Ingin berteriak tapi pada siapa, sementara di sekelilingnya masih sepi. Ini masih terlalu pagi untuk bertemu seseorang, terlebih di tempat pinggir kota.
Shiren mengecek keadaan sosok tadi yang ia ketahui dari potongan rambut dan penampilannya adalah seorang laki – laki. Nafasnya masih terasa hangat di tangan saat Shiren mendekatkan kedua ujung jarinya di lubang hidung pria tadi.
“Masih hidup,” gumamnya.
Jarak rumah CINTA tak cukup jauh dari posisi Shiren saat ini.
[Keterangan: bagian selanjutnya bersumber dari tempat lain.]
-- ==== Sys2Proof/Laws/QueueMoves.lean ====
section
/-! SUPPORT. The order of the dispatch queues through each of their operations, and the allocator of tags. -/

namespace Sys2Proof.Machine

/-- Soundness depends on the queues alone. -/
theorem queuesSound_of {s t : State} (h : QueuesSound s) (e : t.dispatch.queues = s.dispatch.queues) : QueuesSound t
    := by
  have hq : ∀ i, t.queue i = s.queue i := fun i => by unfold State.queue; rw [e]
  have ht : heldTags t = heldTags s := by unfold heldTags; simp only [hq]
  exact ⟨fun i => by rw [hq]; exact h.order i, by rw [ht]; exact h.tags, by rw [ht]; exact h.noTag⟩

/-- The tags held, queue by queue. -/
theorem heldTags_eq (s : State) : heldTags s = (s.queue 0).map (·.tag) ++ ((s.queue 1).map (·.tag) ++ ((s.queue
    2).map (·.tag) ++ (s.queue 3).map (·.tag))) := by
  simp [heldTags, Seg.all]

/-- Fewer jobs in each queue are fewer tags held. -/
theorem subperm_flatMap (f g : Seg → List Word16) (h : ∀ i, (f i).Subperm (g i)) : ∀ l : List Seg, (l.flatMap
    f).Subperm (l.flatMap g) := by
  intro l
  induction l with
  | nil => exact List.Subperm.refl _
  | cons a l ih => simp only [List.flatMap_cons]; exact (h a).append ih

/-- Queues in order with fewer jobs are sound. -/
theorem queuesSound_of_fewer {s t : State} (h : QueuesSound s) (ho : ∀ i, QueueOrder (t.queue i))
  (hs : ∀ i, ((t.queue i).map (·.tag)).Subperm ((s.queue i).map (·.tag))) : QueuesSound t := by
  have := subperm_flatMap (fun i => (t.queue i).map (·.tag)) (fun i => (s.queue i).map (·.tag)) hs Seg.all
  refine ⟨ho, ?_, fun hm => h.noTag (this.subset hm)⟩
  obtain ⟨l, hl1, hl2⟩ := this
  exact hl1.nodup_iff.mp (h.tags.sublist hl2)

theorem waiting_append (a b : List Job) : waiting (a ++ b) = waiting a ++ waiting b := List.filter_append ..

/-- At most one job is in service. -/
theorem service_length {q : List Job} (h : ∀ j ∈ q.tail, j.inService = false) : (q.filter (·.inService)).length ≤ 1
    := by
  cases q with
  | nil => simp
  | cons x q =>
    have : q.filter (·.inService) = [] := List.filter_eq_nil_iff.mpr (by simpa using h)
    simp only [List.filter_cons, this]; split <;> simp

/-- Removing waiting jobs keeps the order. -/
theorem queueOrder_removed {q' q : List Job} (hr : Removed q' q) (h : QueueOrder q) : QueueOrder q' := by
  have hw := hr.waiting_sublist
  refine ⟨le_trans hr.length_le h.capacity, ?_, h.urgency.sublist hw, h.entries.sublist (hw.map _), fun j hj => h.fresh j (hw.subset hj)⟩
  rcases hr with hr | ⟨rest, rfl, hr⟩
  · intro j hj
    have : q'.tail.Sublist q.tail := hr.tail
    exact h.service j (this.subset hj)
  · have h1 := service_length h.service
    have hrest : ∀ j ∈ rest, j.inService = false := by
      intro j hj
      have := hr.subset hj
      simp only [waiting, List.mem_filter] at this
      simpa using this.2
    intro j hj
    generalize q.filter (·.inService) = a at *
    cases a with
    | nil => exact hrest j (List.mem_of_mem_tail hj)
    | cons x a =>
      have : a = [] := by simpa using h1
      subst this
      exact hrest j (by simpa using hj)

/-- What is left is among what was there. -/
theorem removed_subperm {q' q : List Job} (hr : Removed q' q) : q'.Subperm q := by
  rcases hr with hr | ⟨rest, rfl, hr⟩
  · exact hr.subperm
  · exact (List.Sublist.append (List.Sublist.refl _) hr).subperm.trans (List.filter_append_perm (·.inService) q).subperm

/-- It is the first such value from the allocator's on (R91). -/
theorem freeTag_first (held : List Word16) : ∀ (fuel : Nat) (t : Word16),
   freeTag held fuel t ≠ noTag ∧ freeTag held fuel t ∉ held → ∃ n < fuel+1, freeTag held fuel t = t + BitVec.ofNat 16
       n ∧ ∀ k < n, t + BitVec.ofNat 16 k = noTag ∨ t + BitVec.ofNat 16 k ∈ held := by
  intro fuel
  induction fuel with
  | zero => intro t _; exact ⟨0, by omega, by simp [freeTag], by intro k hk; omega⟩
  | succ n ih =>
    intro t
    simp only [freeTag]
    split
    · rename_i hc
      intro h
      obtain ⟨m, hm, he, hk⟩ := ih (t+1) h
      have hs : ∀ k, t + BitVec.ofNat 16 (k+1) = t + 1 + BitVec.ofNat 16 k := by
        intro k; rw [BitVec.ofNat_add]; simp only [BitVec.ofNat_eq_ofNat]; bv_omega
      refine ⟨m+1, by omega, by rw [he, hs], ?_⟩
      intro k hk'
      cases k with
      | zero => simpa [List.contains_iff_mem] using hc
      | succ k => rw [hs]; exact hk k (by omega)
    · intro _; exact ⟨0, by omega, by simp, by intro k hk; omega⟩

/-- At most 64 tags are held. -/
theorem heldTags_length {s : State} (h : QueuesSound s) : (heldTags s).length ≤ 64 := by
  rw [heldTags_eq]
  have h0 := (h.order 0).capacity
  have h1 := (h.order 1).capacity
  have h2 := (h.order 2).capacity
  have h3 := (h.order 3).capacity
  simp only [List.length_append, List.length_map]
  omega

/-- An offer that makes a job keeps the queues sound (R93). -/
theorem queuesSound_insert (i : Seg) (o : Offer) (s : State) (hr : Room QueuesSound i s) (hn : ∀ j ∈ s.queue i,
    j.entry = o.entry → j.inService = true)
   (h : QueuesSound s) : QueuesSound (insertOffer i o s) := by
  have hl : (s.queue i).length < 16 := hr (fun t ht => (ht.order i).capacity)
  have ht := freeTag_free (heldTags s) (heldTags_length h) s.dispatch.nextTag
  have hq : ∀ k, (insertOffer i o s).queue k = if k = i then insertJob (o.job (nextFreeTag s)) (s.queue i) else s.queue k := by
    intro k
    simp only [insertOffer, State.queue, PerSegment.get_set]
  have hp : (heldTags (insertOffer i o s)).Perm (nextFreeTag s :: heldTags s) := by
    have hi : ∀ k, ((insertOffer i o s).queue k).map (·.tag) = if k = i then (insertJob (o.job (nextFreeTag s)) (s.queue i)).map (·.tag) else (s.queue k).map (·.tag) := by
      intro k; rw [hq]; split <;> rfl
    have hip : ((insertJob (o.job (nextFreeTag s)) (s.queue i)).map (·.tag)).Perm (nextFreeTag s :: (s.queue i).map (·.tag)) := (insertJob_perm _ _).map _
    rw [heldTags_eq, heldTags_eq]
    simp only [hi]
    have hc : i = 0 ∨ i = 1 ∨ i = 2 ∨ i = 3 := by fin_cases i <;> simp
    rcases hc with rfl | rfl | rfl | rfl <;> simp only [Fin.isValue, Fin.reduceEq, if_false, if_true]
    · exact hip.append_right _
    · exact ((hip.append_right _).append_left _).trans List.perm_middle
    · refine (((hip.append_right _).append_left _).append_left _).trans ?_
      exact (List.perm_middle.append_left _).trans List.perm_middle
    · refine (((hip.append_left _).append_left _).append_left _).trans ?_
      exact ((List.perm_middle.append_left _).append_left _).trans ((List.perm_middle.append_left _).trans List.perm_middle)
  refine ⟨?_, ?_, ?_⟩
  · intro k
    rw [hq]
    split
    · exact queueOrder_insertJob _ _ rfl ⟨rfl, rfl, rfl⟩ hl hn (h.order i)
    · exact h.order k
  · rw [hp.nodup_iff, List.nodup_cons]
    exact ⟨ht.2, h.tags⟩
  · intro hm
    rcases List.mem_cons.mp (hp.subset hm) with he | he
    · exact ht.1 he.symm
    · exact h.noTag he

/-- A change of counts and stale marks that leaves the waiting jobs keeps them sound. -/
theorem queuesSound_map (s t : State) (h : QueuesSound s) (f : Job → Job) (hf : ∀ j, ∃ st a b, f j = { j with stale := st, attempts := a, busy := b })
   (hq : ∀ i, t.queue i = (s.queue i).map f ∨ t.queue i = s.queue i) (hw : ∀ i, ∀ j ∈ s.queue i, j.inService = false → t.queue i = (s.queue i).map f → f j = j) : QueuesSound t := by
  have htag : ∀ j, (f j).tag = j.tag := by intro j; obtain ⟨a, b, c, he⟩ := hf j; rw [he]
  have hins : ∀ j, (f j).inService = j.inService := by intro j; obtain ⟨a, b, c, he⟩ := hf j; rw [he]
  refine queuesSound_of_fewer h ?_ ?_
  · intro i
    rcases hq i with he | he
    · have ho := h.order i
      have hwe : waiting (t.queue i) = waiting (s.queue i) := by
        rw [he]
        unfold waiting
        rw [List.filter_map]
        have : ((fun j => !j.inService) ∘ f) = (fun j : Job => !j.inService) := by funext j; simp [hins]
        rw [this]
        conv_rhs => rw [← List.map_id (List.filter (fun j : Job => !j.inService) (s.queue i))]
        apply List.map_congr_left
        intro j hj
        have := List.mem_filter.mp hj
        exact hw i j this.1 (by simpa using this.2) he
      refine ⟨by rw [he, List.length_map]; exact ho.capacity, ?_, by rw [hwe]; exact ho.urgency, by rw [hwe]; exact ho.entries, by rw [hwe]; exact ho.fresh⟩
      rw [he, ← List.map_tail]
      intro j hj
      obtain ⟨k, hk, rfl⟩ := List.mem_map.mp hj
      rw [hins]; exact ho.service k hk
    · rw [he]; exact h.order i
  · intro i
    rcases hq i with he | he
    · rw [he, List.map_map]
      have : ((fun j : Job => j.tag) ∘ f) = (fun j => j.tag) := by funext j; simp [htag]
      rw [this]
    · rw [he]

/-- So does take-in (R97). -/
theorem queuesSound_takeHead (i j rest s) (hw : waiting (s.queue i) = j :: rest) (hm : mayTakeIn s i = true) (h :
    QueuesSound s) : QueuesSound (takeHead i j rest s) := by
  have hns : (s.queue i).any (·.inService) = false := by
    unfold mayTakeIn at hm
    simp only [Bool.and_eq_true, Bool.not_eq_true'] at hm
    exact hm.2
  have hf : (s.queue i).filter (·.inService) = [] := by
    rw [List.filter_eq_nil_iff]; intro x hx
    rw [List.any_eq_false] at hns
    exact hns x hx
  have hfe : waiting (s.queue i) = s.queue i := by
    unfold waiting
    rw [List.filter_eq_self]; intro x hx
    rw [List.any_eq_false] at hns
    simpa using hns x hx
  rw [hfe] at hw
  have hq : ∀ k, (takeHead i j rest s).queue k = if k = i then j.taken :: rest else s.queue k := by
    intro k; rw [queue_takeHead, hf]; rfl
  have ho := h.order i
  have hrest : waiting rest = rest := by
    have := hfe; rw [hw] at this
    unfold waiting at *
    simp only [List.filter_cons] at this
    split at this
    · exact List.tail_eq_of_cons_eq this
    · have := congrArg List.length this
      have h2 := List.length_filter_le (fun j : Job => !j.inService) rest
      simp at this; omega
  refine queuesSound_of_fewer h ?_ ?_
  · intro k
    rw [hq]
    split
    · have hw2 : waiting (j.taken :: rest) = rest := by
        rw [show j.taken :: rest = [j.taken] ++ rest from rfl, waiting_append, hrest]; simp [waiting, Job.taken]
      have hsub : rest.Sublist (waiting (s.queue i)) := by rw [hfe, hw]; exact List.sublist_cons_self _ _
      refine ⟨by have := ho.capacity; rw [hw] at this; simpa using this, ?_, ?_, ?_, ?_⟩
      · intro x hx
        exact ho.service x (by rw [hw]; exact hx)
      · rw [hw2]; exact ho.urgency.sublist hsub
      · rw [hw2]; exact ho.entries.sublist (hsub.map _)
      · rw [hw2]; exact fun x hx => ho.fresh x (hsub.subset hx)
    · exact h.order k
  · intro k
    rw [hq]
    split
    · rename_i hk; subst hk; rw [hw]; exact List.Subperm.refl _
    · exact List.Subperm.refl _

/-- The start-up values are sound (R107). -/
theorem queuesSound_start (s : State) (h : s.dispatch = DispatchUnit.start) : QueuesSound s := by
  have hq : ∀ i, s.queue i = [] := by intro i; unfold State.queue; rw [h]; match i with
    | 0 => rfl
    | 1 => rfl
    | 2 => rfl
    | 3 => rfl
  refine ⟨fun i => ?_, ?_, ?_⟩
  · rw [hq]; constructor <;> simp [waiting]
  · rw [heldTags_eq]; simp [hq]
  · rw [heldTags_eq]; simp [hq]

end Sys2Proof.Machine
end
Shiren menarik tangan pria itu hingga sepenuhnya berada di badan jalan. Pria dengan jaket kulit berwarna hitam, ia temukan dalam keadaan pingsan dengan luka mengering di bagian pelipis sebelah kiri.
Pria itu terlentang. Shiren duduk berjongkok. Tangan nya berusaha menggapai tangan pria itu hingga memposisikan dirinya menggendong pria pingsan itu. Dengan langkah terseok dan dengan kekuatannya, Shiren membawa pria pingsan itu ke rumah CINTA.
“Bimo!” teriak Shiren begitu ia sampai di halaman rumah CINTA.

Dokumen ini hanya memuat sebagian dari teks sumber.